▶ Your task: When you find the line with "def Snapshot.bcolsRec (c" among the records below, reproduce it and each line after it exactly, ending with the line with "abbrev Block := List (List Int)".

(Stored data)

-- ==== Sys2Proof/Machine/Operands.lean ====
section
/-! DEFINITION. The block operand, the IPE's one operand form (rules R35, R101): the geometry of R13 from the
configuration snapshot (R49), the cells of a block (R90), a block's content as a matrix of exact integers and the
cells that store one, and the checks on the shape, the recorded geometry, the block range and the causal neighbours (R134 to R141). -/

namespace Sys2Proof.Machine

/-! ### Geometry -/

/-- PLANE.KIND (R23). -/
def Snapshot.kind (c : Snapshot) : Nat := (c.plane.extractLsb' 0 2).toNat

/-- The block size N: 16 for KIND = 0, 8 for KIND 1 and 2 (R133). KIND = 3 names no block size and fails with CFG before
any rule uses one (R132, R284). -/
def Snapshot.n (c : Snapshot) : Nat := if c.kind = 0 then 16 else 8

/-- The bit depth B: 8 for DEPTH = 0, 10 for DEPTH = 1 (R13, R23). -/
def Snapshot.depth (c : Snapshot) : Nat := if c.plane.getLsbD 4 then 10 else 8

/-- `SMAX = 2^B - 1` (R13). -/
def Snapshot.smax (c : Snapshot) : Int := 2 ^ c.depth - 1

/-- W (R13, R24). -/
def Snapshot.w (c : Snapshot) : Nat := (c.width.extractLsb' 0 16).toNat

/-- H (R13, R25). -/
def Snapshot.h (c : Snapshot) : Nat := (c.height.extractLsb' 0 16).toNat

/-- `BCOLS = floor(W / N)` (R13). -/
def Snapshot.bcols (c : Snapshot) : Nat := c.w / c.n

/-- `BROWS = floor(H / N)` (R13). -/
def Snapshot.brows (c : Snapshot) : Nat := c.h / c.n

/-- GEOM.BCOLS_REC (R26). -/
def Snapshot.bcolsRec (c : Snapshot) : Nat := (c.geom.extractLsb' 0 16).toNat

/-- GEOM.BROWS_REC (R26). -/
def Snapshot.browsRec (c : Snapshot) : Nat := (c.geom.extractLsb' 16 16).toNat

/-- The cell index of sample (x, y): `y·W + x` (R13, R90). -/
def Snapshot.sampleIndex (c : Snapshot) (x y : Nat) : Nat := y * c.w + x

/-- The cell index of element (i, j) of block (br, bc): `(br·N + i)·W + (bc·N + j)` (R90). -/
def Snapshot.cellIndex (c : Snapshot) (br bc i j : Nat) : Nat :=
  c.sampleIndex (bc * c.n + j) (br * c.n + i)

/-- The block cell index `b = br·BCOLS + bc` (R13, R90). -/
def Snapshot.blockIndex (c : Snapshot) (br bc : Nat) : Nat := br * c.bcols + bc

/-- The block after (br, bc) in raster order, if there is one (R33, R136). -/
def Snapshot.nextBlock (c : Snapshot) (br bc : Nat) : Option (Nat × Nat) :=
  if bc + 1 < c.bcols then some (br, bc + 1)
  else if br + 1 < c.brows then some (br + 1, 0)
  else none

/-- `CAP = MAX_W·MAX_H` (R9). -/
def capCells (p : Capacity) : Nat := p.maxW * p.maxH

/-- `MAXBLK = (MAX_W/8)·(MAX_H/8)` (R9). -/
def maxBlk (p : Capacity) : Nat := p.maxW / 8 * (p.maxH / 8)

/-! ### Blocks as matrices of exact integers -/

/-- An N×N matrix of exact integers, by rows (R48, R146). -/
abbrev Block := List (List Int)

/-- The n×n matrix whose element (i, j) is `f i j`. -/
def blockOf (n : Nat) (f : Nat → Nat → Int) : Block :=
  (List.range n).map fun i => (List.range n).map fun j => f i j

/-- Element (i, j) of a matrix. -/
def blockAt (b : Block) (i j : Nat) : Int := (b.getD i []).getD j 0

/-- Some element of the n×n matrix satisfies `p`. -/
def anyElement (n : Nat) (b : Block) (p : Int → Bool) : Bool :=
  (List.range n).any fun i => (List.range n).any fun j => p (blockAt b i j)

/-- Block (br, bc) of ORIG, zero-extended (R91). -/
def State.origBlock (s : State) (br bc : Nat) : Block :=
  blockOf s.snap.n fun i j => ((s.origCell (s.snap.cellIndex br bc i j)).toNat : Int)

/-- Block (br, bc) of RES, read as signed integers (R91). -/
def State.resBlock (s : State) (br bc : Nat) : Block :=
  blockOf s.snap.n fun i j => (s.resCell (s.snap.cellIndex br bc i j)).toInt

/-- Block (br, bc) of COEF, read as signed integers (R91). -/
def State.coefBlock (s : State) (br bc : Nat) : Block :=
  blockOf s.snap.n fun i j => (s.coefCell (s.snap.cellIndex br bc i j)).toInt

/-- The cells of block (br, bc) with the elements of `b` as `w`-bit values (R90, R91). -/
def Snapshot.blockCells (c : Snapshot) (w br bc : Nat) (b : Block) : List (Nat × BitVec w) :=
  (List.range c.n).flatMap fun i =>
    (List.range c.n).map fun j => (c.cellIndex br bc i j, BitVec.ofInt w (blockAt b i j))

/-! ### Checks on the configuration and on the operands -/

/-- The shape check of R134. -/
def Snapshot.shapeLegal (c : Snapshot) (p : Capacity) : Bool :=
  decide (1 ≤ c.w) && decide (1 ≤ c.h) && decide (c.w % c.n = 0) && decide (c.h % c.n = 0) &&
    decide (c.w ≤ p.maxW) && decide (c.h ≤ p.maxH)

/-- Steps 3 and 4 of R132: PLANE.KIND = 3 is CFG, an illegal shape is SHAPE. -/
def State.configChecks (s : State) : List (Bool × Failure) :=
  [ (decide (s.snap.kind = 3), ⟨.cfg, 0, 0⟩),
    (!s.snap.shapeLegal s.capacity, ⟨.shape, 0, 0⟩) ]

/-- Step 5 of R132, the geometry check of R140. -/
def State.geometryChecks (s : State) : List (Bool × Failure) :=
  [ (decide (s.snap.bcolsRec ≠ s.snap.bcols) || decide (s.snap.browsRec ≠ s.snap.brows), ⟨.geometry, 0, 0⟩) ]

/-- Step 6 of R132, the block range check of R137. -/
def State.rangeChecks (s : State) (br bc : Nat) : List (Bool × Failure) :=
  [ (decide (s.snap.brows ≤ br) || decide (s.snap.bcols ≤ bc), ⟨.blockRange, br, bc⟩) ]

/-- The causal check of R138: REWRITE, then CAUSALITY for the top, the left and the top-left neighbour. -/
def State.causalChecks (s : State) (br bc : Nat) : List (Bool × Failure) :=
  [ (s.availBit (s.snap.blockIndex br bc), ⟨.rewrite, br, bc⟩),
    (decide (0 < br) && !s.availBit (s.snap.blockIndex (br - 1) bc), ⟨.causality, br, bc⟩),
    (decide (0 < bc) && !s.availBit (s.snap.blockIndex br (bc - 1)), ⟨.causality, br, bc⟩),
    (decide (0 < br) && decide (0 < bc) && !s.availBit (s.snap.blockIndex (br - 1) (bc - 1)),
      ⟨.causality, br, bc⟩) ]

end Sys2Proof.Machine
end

* * *

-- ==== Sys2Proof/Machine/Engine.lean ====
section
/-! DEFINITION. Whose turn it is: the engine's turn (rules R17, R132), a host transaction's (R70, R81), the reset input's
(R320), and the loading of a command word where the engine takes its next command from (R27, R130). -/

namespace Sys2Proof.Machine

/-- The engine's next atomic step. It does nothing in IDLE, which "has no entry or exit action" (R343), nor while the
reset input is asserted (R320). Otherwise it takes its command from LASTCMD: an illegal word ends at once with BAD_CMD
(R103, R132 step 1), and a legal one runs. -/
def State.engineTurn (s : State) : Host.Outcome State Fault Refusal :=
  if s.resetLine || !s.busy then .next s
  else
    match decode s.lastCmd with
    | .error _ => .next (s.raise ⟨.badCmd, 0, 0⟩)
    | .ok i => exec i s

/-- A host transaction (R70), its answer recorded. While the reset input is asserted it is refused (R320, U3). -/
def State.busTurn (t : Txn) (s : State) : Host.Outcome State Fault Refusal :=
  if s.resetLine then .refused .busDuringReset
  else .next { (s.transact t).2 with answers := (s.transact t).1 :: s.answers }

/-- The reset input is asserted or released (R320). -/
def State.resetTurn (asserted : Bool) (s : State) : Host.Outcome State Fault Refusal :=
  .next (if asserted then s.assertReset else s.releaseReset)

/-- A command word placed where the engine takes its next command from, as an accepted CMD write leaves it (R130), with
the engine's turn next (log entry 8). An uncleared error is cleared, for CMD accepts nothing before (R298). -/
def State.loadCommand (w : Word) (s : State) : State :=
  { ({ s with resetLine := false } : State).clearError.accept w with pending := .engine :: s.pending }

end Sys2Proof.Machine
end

▶ Your solution:
def Snapshot.bcolsRec (c : Snapshot) : Nat := (c.geom.extractLsb' 0 16).toNat

/-- GEOM.BROWS_REC (R26). -/
def Snapshot.browsRec (c : Snapshot) : Nat := (c.geom.extractLsb' 16 16).toNat

/-- The cell index of sample (x, y): `y·W + x` (R13, R90). -/
def Snapshot.sampleIndex (c : Snapshot) (x y : Nat) : Nat := y * c.w + x

/-- The cell index of element (i, j) of block (br, bc): `(br·N + i)·W + (bc·N + j)` (R90). -/
def Snapshot.cellIndex (c : Snapshot) (br bc i j : Nat) : Nat :=
  c.sampleIndex (bc * c.n + j) (br * c.n + i)

/-- The block cell index `b = br·BCOLS + bc` (R13, R90). -/
def Snapshot.blockIndex (c : Snapshot) (br bc : Nat) : Nat := br * c.bcols + bc

/-- The block after (br, bc) in raster order, if there is one (R33, R136). -/
def Snapshot.nextBlock (c : Snapshot) (br bc : Nat) : Option (Nat × Nat) :=
  if bc + 1 < c.bcols then some (br, bc + 1)
  else if br + 1 < c.brows then some (br + 1, 0)
  else none

/-- `CAP = MAX_W·MAX_H` (R9). -/
def capCells (p : Capacity) : Nat := p.maxW * p.maxH

/-- `MAXBLK = (MAX_W/8)·(MAX_H/8)` (R9). -/
def maxBlk (p : Capacity) : Nat := p.maxW / 8 * (p.maxH / 8)

/-! ### Blocks as matrices of exact integers -/

/-- An N×N matrix of exact integers, by rows (R48, R146). -/
abbrev Block := List (List Int)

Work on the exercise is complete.